Work order.
For the material that follows, return exactly the lines from the one with "def Obligations.ResetMeetsTheInvariants : Prop" through the one with "step of a chain", both ends included.

Material for this exercise.
-- ==== Sys2Proof/Certificates/Slice0/Obligations.lean ====
section
/-! DEFINITION. Obligations: the statements about the machine, each with the rules of the spec it comes from. -/

open Sys2Proof Sys2Proof.Machine

/-! ## Reset, memory, decoding, the step -/

/-- What the spec states of the machine after hard reset (70_reset_and_hazards.md R775 and R776). -/
def Obligations.ResetLeaves : Prop :=
  State.reset.r.wdesc = 0x80000000#32 ∧ State.reset.hi.fptr = 0x80000000#32 ∧ State.reset.lo.fptr = 0x80000000#32 ∧
  State.reset.shadowValid = false ∧ State.reset.oreg = 0#32 ∧ State.reset.intEnabled = true ∧
  State.reset.clockRunning = false ∧ State.reset.tsCount = 0 ∧ State.reset.ws.valid = 0#32 ∧
  State.reset.conf.errorSinceReset = false ∧ State.reset.conf.pmiConfigured = false ∧
  State.reset.conf.chanWriteLock = false ∧ State.reset.conf.pmiWriteLock = false ∧
  State.reset.conf.sysServWriteLock = false ∧ State.reset.ctl.gross = .initial ∧
  (∀ n : Nat, (State.reset.links.get n).started = false ∧ (State.reset.links.get n).mode.getLsbD 3 = false ∧
    (State.reset.links.get n).writeLock = false) ∧
  (∀ a : Word, State.reset.target a = .ram ↔ a - 0x80000000#32 < 0x4000#32)

/-- The reset state meets what `StepKeepsTheInvariant`, `StepKeepsConfiguration` and `StepKeepsTheCacheLines` keep: the
model's own canonical memory, empty at reset (log 5), and trouble field (log 30), the values it chose for the configuration
registers to which the spec gives none (log 7, log 8), kept with their bits of no significance at zero (log 60), and a cache
without lines. -/
def Obligations.ResetMeetsTheInvariants : Prop :=
  State.reset.mem.wf = true ∧ State.reset.trouble = none ∧ State.reset.Configured ∧ State.reset.LinesApart

/-- Every step keeps the memory in canonical form (addresses strictly rising below 2^32, no byte listed that reads
as unlisted: the model's own form, log 5) and leaves no mechanism in trouble (the model's own field, log 30). -/
def Obligations.StepKeepsTheInvariant : Prop :=
  ∀ s t : State, s.mem.wf = true → s.trouble = none → step s = .next t → t.mem.wf = true ∧ t.trouble = none

/-- Every step keeps the bits of no significance of the configuration registers at zero: the low bits of word addresses and
of the strobe registers (the registers are 10_state.md R62, R63, R64, R72; that such a bit is kept as zero, though a read
may deliver any value for it, is the model's choice, log 60). -/
def Obligations.StepKeepsConfiguration : Prop :=
  ∀ s t : State, s.Configured → step s = .next t → t.Configured

/-- Every step keeps the lines of the main cache apart: no block of memory is in two lines, and no two lines share one of the
256 rows of a bank (20_memory.md R105, R106). That a line just fetched has no row until the refill engine moves is the
model's choice (log 15). -/
def Obligations.StepKeepsTheCacheLines : Prop :=
  ∀ s t : State, s.LinesApart → step s = .next t → t.LinesApart

/-- Decoding what the encoder writes gives the instruction back, for every instruction but the two prefixing
components, with every operand and whatever bytes follow (30_encoding.md R132, R141). -/
def Obligations.DecodeEncodeRoundTrip : Prop :=
  ∀ (i : Instr) (rest : List Byte), i.wf = true → (∀ d : BitVec 4, i ≠ .pfix d ∧ i ≠ .nfix d) →
    decode (encode i ++ rest) = .ok (i, rest)

/-- A few instructions as the bytes the spec prints for them (30_encoding.md R133, R136; 40_integer.md;
41_control_blockmove.md; 44_protection_trap.md; 46_floating_point_ops.md); and what a prefixing component met alone, as a
step of a chain longer than one fetch, makes of Oreg (30_encoding.md R132). That a chain so long takes several steps, which
`inChain` marks, is the model's choice (log 4); nothing else changes. -/
def Obligations.PrintedBytesAndPrefixes : Prop :=
  decode [0x24#8, 0xF6#8] = .ok (.and, []) ∧ decode [0x20#8, 0x24#8, 0xF6#8] = .ok (.and, []) ∧
  decode [0xF5#8] = .ok (.add, []) ∧ decode [0x60#8, 0xBC#8] = .ok (.ajw 0xFFFFFFFC#32, []) ∧
  decode [0x60#8, 0xF8#8] = .ok (.syscall, []) ∧ decode [0x60#8, 0xFA#8] = .ok (.goprot, []) ∧
  decode [0x2B#8, 0xF6#8] = .ok (.ldflags, []) ∧ decode [0x22#8, 0xF0#8] = .ok (.ret, []) ∧
  decode [0x28#8, 0xF7#8] = .ok (.fpadd, []) ∧ decode [0x63#8, 0xF0#8] = .ok (.nop, []) ∧
  (∀ (s : State) (d : BitVec 4),
    exec (.pfix d) s = .next { s with oreg := (s.oreg ||| d.setWidth 32) <<< 4, inChain := true } ∧
    exec (.nfix d) s = .next { s with oreg := (~~~ (s.oreg ||| d.setWidth 32)) <<< 4, inChain := true })

/-- A step runs the instruction that the bytes it fetches decode to: IptrReg has moved past them, and EptrReg is at their
first byte (30_encoding.md R143, 60_exceptions.md R731). A chain of prefixes longer than one fetch goes on with the Oreg it
has and keeps EptrReg, and a prefixing component met alone leaves Oreg to be changed by its own effect (log 4). That an empty
agenda means a whole step of the CPU is the model's choice (log 6), that the refill engine moves before it log 15, and the
draw that a full pre-fetch buffer takes log 22. A fetch that misses the cache fetches blocks into it (20_memory.md R106). -/
def Obligations.StepRunsTheDecodedInstruction : Prop :=
  ∀ (s : State) (bs rest : List Byte) (i : Instr), s.cpuRuns = true → s.cache.waiting = false →
    s.inChain = true ∨ (s.agenda = [] ∧ s.interruptDue = false ∧ s.r.wdesc ≠ 0x80000000#32 ∧
      (s.r.isP && s.timesliceDue) = false) →
    s.fetched = .bytes bs → decodeWith s.oreg bs = .ok (i, rest) →
    let n := bs.length - rest.length
    let u := s.fetchMisses s.r.iptr n
    let t : State := { u with
      r := { s.r with
        iptr := s.r.iptr + BitVec.ofNat 32 n
        eptr := if s.inChain then s.r.eptr else s.r.iptr, midInstr := false }
      inChain := false, resuming := s.r.midInstr, cpuMode := .whole
      draws := if s.prefetch = [] then s.draws else s.draws + 1 }
    ReadMisses s u ∧ ((∃ d : BitVec 4, i = .pfix d ∨ i = .nfix d) → step s = exec i t) ∧
    (¬(∃ d : BitVec 4, i = .pfix d ∨ i = .nfix d) → step s = exec i { t with oreg := 0#32 })

/-- What is fetched is what memory holds at the instruction pointer, up to the first component that is no prefix
(30_encoding.md R134). -/
def Obligations.FetchReadsMemory : Prop :=
  ∀ (s : State) (n : Nat), s.r.isP = false → s.prefetch = [] → n < 8 →
    (∀ k : Nat, k ≤ n → s.inVlcb (s.r.iptr + BitVec.ofNat 32 k) = false ∧
      s.legal false false (s.r.iptr + BitVec.ofNat 32 k) = true) →
    (∀ k : Nat, k < n → (s.byteAt (s.r.iptr + BitVec.ofNat 32 k)).extractLsb' 4 4 = 2#4 ∨
      (s.byteAt (s.r.iptr + BitVec.ofNat 32 k)).extractLsb' 4 4 = 6#4) →
    (s.byteAt (s.r.iptr + BitVec.ofNat 32 n)).extractLsb' 4 4 ≠ 2#4 →
    (s.byteAt (s.r.iptr + BitVec.ofNat 32 n)).extractLsb' 4 4 ≠ 6#4 →
    s.fetched = .bytes ((List.range (n + 1)).map fun k => s.byteAt (s.r.iptr + BitVec.ofNat 32 k))

/-! ## Integer instructions (40_integer.md) -/

/-- The pushes that are not privileged (R161, R164, R165, R209, 42 R334, R353, 44 R470, 47 R674, R675), the instructions
that replace Areg or rearrange the stack (R168, R169, R190, R197, R198, R200, R207, R218, R220, R221, R226, R236), and
the unchecked dyadic ones (R184, R185, R187 to R189, R191 to R196, R201 to R203). That `norm` of zero gives 64 is the
decision D31 (log 1), and what the device identifier is Config's (D6, log 56). -/
def Obligations.PlainIntegerInstructions : Prop := ∀ s : State, s.calm →
  (∀ n : Word, Pushes s (.ldc n) n) ∧
  (∀ n : Word, Pushes s (.ldlp n) ((s.r.wdesc &&& 0xFFFFFFFC#32) + 4#32 * n)) ∧
  Pushes s .mint 0x80000000#32 ∧
  Pushes s .dup s.r.areg ∧
  Pushes s .ldpri (s.r.wdesc &&& 1#32) ∧
  Pushes s .ldtimer (if s.r.wdesc.getLsbD 0 then s.lo.clock else s.hi.clock) ∧
  Pushes s .ldflags (s.r.status &&& 0x000BFFCC#32) ∧
  Pushes s .lddevid Config.deviceId ∧
  Pushes s .ldprodid Config.deviceId ∧
  ((∀ n : Word, SetsA s (.ldnlp n) (s.r.areg + 4#32 * n)) ∧
  (∀ n : Word, SetsA s (.eqc n) (if s.r.areg = n then 1#32 else 0#32)) ∧
  SetsA s .ldpi (s.r.iptr + s.r.areg) ∧
  SetsA s .not (~~~ s.r.areg) ∧
  SetsA s .bcnt (s.r.areg * 4#32) ∧
  SetsA s .xbword (BitVec.signExtend 32 (s.r.areg.setWidth 8)) ∧
  SetsA s .xsword (BitVec.signExtend 32 (s.r.areg.setWidth 16)) ∧
  (∃ v : Word, SetsA s .bitrevword v ∧ ∀ i : Nat, i < 32 → v.getLsbD i = s.r.areg.getLsbD (31 - i)) ∧
  SetsABC s .rev s.r.breg s.r.areg s.r.creg ∧
  SetsABC s .wcnt (BitVec.ofInt 32 ((s.r.areg &&& 0xFFFFFFFC#32).toInt / 4)) (s.r.areg &&& 3#32) s.r.breg ∧
  SetsABC s .xdble s.r.areg (if s.r.areg.slt 0#32 then 0xFFFFFFFF#32 else 0#32) s.r.breg ∧
  (s.r.areg = 0#32 → s.r.breg = 0#32 → SetsABC s .norm 0#32 0#32 64#32) ∧
  (¬(s.r.areg = 0#32 ∧ s.r.breg = 0#32) → ∃ (a b : Word) (k : Nat), k < 64 ∧ SetsABC s .norm a b (BitVec.ofNat 32 k) ∧
    b.getLsbD 31 = true ∧
    b.toNat * 2 ^ 32 + a.toNat = (s.r.breg.toNat * 2 ^ 32 + s.r.areg.toNat) * 2 ^ k)) ∧
  Pops s .pop ∧
  Dyadic s .sum (s.r.breg + s.r.areg) ∧
  Dyadic s .diff (s.r.breg - s.r.areg) ∧
  Dyadic s .prod (s.r.areg * s.r.breg) ∧
  Dyadic s .and (s.r.breg &&& s.r.areg) ∧
  Dyadic s .or (s.r.breg ||| s.r.areg) ∧
  Dyadic s .xor (s.r.breg ^^^ s.r.areg) ∧
  Dyadic s .bsub (s.r.areg + s.r.breg) ∧
  Dyadic s .ssub (s.r.areg + 2#32 * s.r.breg) ∧
  Dyadic s .wsub (s.r.areg + 4#32 * s.r.breg) ∧
  Dyadic s .wsubdb (s.r.areg + 8#32 * s.r.breg) ∧
  Dyadic s .gt (if s.r.areg.toInt < s.r.breg.toInt then 1#32 else 0#32) ∧
  Dyadic s .gtu (if s.r.areg.toNat < s.r.breg.toNat then 1#32 else 0#32) ∧
  (∀ k : Nat, k < 32 → s.r.areg = BitVec.ofNat 32 k →
    Dyadic s .shl (s.r.breg <<< k) ∧ Dyadic s .shr (s.r.breg >>> k)) ∧
  (¬ s.r.areg.toNat < 32 → Dyadic s .shl 0#32 ∧ Dyadic s .shr 0#32)

/-- The bit and CRC instructions, and `xword`: R228, R235, R237 to R239. A result the spec leaves undefined is any
value, and the instruction goes on: `bitrevnbits` beyond 32 bits by the decision D33 (log 1), `xword` of an operand that
is no power of two by the model's choice (log 40). -/
def Obligations.BitAndCrcInstructions : Prop := ∀ s : State, s.calm →
  Dyadic s .bitcnt (s.r.breg + BitVec.ofNat 32 ((List.range 32).countP fun i => s.r.areg.getLsbD i)) ∧
  (∃ t : Nat → Word, t 0 = s.r.breg ∧
    (∀ i : Nat, i < 32 → t (i + 1) = ((t i <<< 1) + (if s.r.areg.getLsbD (31 - i) then 1#32 else 0#32)) ^^^
      (if (t i).getLsbD 31 then s.r.creg else 0#32)) ∧
    Dyadic s .crcbyte (t 8) ∧ Dyadic s .crcword (t 32)) ∧
  (∀ n : Nat, n ≤ 32 → s.r.areg = BitVec.ofNat 32 n →
    ∃ v : Word, Dyadic s .bitrevnbits v ∧
      ∀ i : Nat, v.getLsbD i = (decide (i < n) && s.r.breg.getLsbD (n - 1 - i))) ∧
  (¬ s.r.areg.toNat ≤ 32 → DyadicAny s .bitrevnbits) ∧
  (∀ n : Nat, 0 < n → n ≤ 32 → s.r.areg = BitVec.ofNat 32 (2 ^ (n - 1)) → s.r.breg.toNat < 2 ^ n →
    Dyadic s .xword (BitVec.signExtend 32 (s.r.breg.setWidth n))) ∧
  DyadicAny s .xword

/-- The unsigned multiple length instructions: R212 to R217. -/
def Obligations.LongUnsignedInstructions : Prop := ∀ s : State, s.calm →
  (∃ a b : Word, TwoResults s .lsum a b ∧ b.toNat ≤ 1 ∧
    a.toNat + 2 ^ 32 * b.toNat = s.r.areg.toNat + s.r.breg.toNat + s.r.creg.toNat % 2) ∧
  (∃ a b : Word, TwoResults s .ldiff a b ∧ b.toNat ≤ 1 ∧
    a.toNat + s.r.areg.toNat + s.r.creg.toNat % 2 = s.r.breg.toNat + 2 ^ 32 * b.toNat) ∧
  (∃ a b : Word, TwoResults s .lmul a b ∧
    a.toNat + 2 ^ 32 * b.toNat = s.r.breg.toNat * s.r.areg.toNat + s.r.creg.toNat) ∧
  (∃ a b : Word, TwoResults s .lshl a b ∧
    a.toNat + 2 ^ 32 * b.toNat = (s.r.creg.toNat * 2 ^ 32 + s.r.breg.toNat) * 2 ^ s.r.areg.toNat % 2 ^ 64) ∧
  (∃ a b : Word, TwoResults s .lshr a b ∧
    a.toNat + 2 ^ 32 * b.toNat = (s.r.creg.toNat * 2 ^ 32 + s.r.breg.toNat) / 2 ^ s.r.areg.toNat)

Answer space.
def Obligations.ResetMeetsTheInvariants : Prop :=
  State.reset.mem.wf = true ∧ State.reset.trouble = none ∧ State.reset.Configured ∧ State.reset.LinesApart

/-- Every step keeps the memory in canonical form (addresses strictly rising below 2^32, no byte listed that reads
as unlisted: the model's own form, log 5) and leaves no mechanism in trouble (the model's own field, log 30). -/
def Obligations.StepKeepsTheInvariant : Prop :=
  ∀ s t : State, s.mem.wf = true → s.trouble = none → step s = .next t → t.mem.wf = true ∧ t.trouble = none

/-- Every step keeps the bits of no significance of the configuration registers at zero: the low bits of word addresses and
of the strobe registers (the registers are 10_state.md R62, R63, R64, R72; that such a bit is kept as zero, though a read
may deliver any value for it, is the model's choice, log 60). -/
def Obligations.StepKeepsConfiguration : Prop :=
  ∀ s t : State, s.Configured → step s = .next t → t.Configured

/-- Every step keeps the lines of the main cache apart: no block of memory is in two lines, and no two lines share one of the
256 rows of a bank (20_memory.md R105, R106). That a line just fetched has no row until the refill engine moves is the
model's choice (log 15). -/
def Obligations.StepKeepsTheCacheLines : Prop :=
  ∀ s t : State, s.LinesApart → step s = .next t → t.LinesApart

/-- Decoding what the encoder writes gives the instruction back, for every instruction but the two prefixing
components, with every operand and whatever bytes follow (30_encoding.md R132, R141). -/
def Obligations.DecodeEncodeRoundTrip : Prop :=
  ∀ (i : Instr) (rest : List Byte), i.wf = true → (∀ d : BitVec 4, i ≠ .pfix d ∧ i ≠ .nfix d) →
    decode (encode i ++ rest) = .ok (i, rest)

/-- A few instructions as the bytes the spec prints for them (30_encoding.md R133, R136; 40_integer.md;
41_control_blockmove.md; 44_protection_trap.md; 46_floating_point_ops.md); and what a prefixing component met alone, as a
step of a chain longer than one fetch, makes of Oreg (30_encoding.md R132). That a chain so long takes several steps, which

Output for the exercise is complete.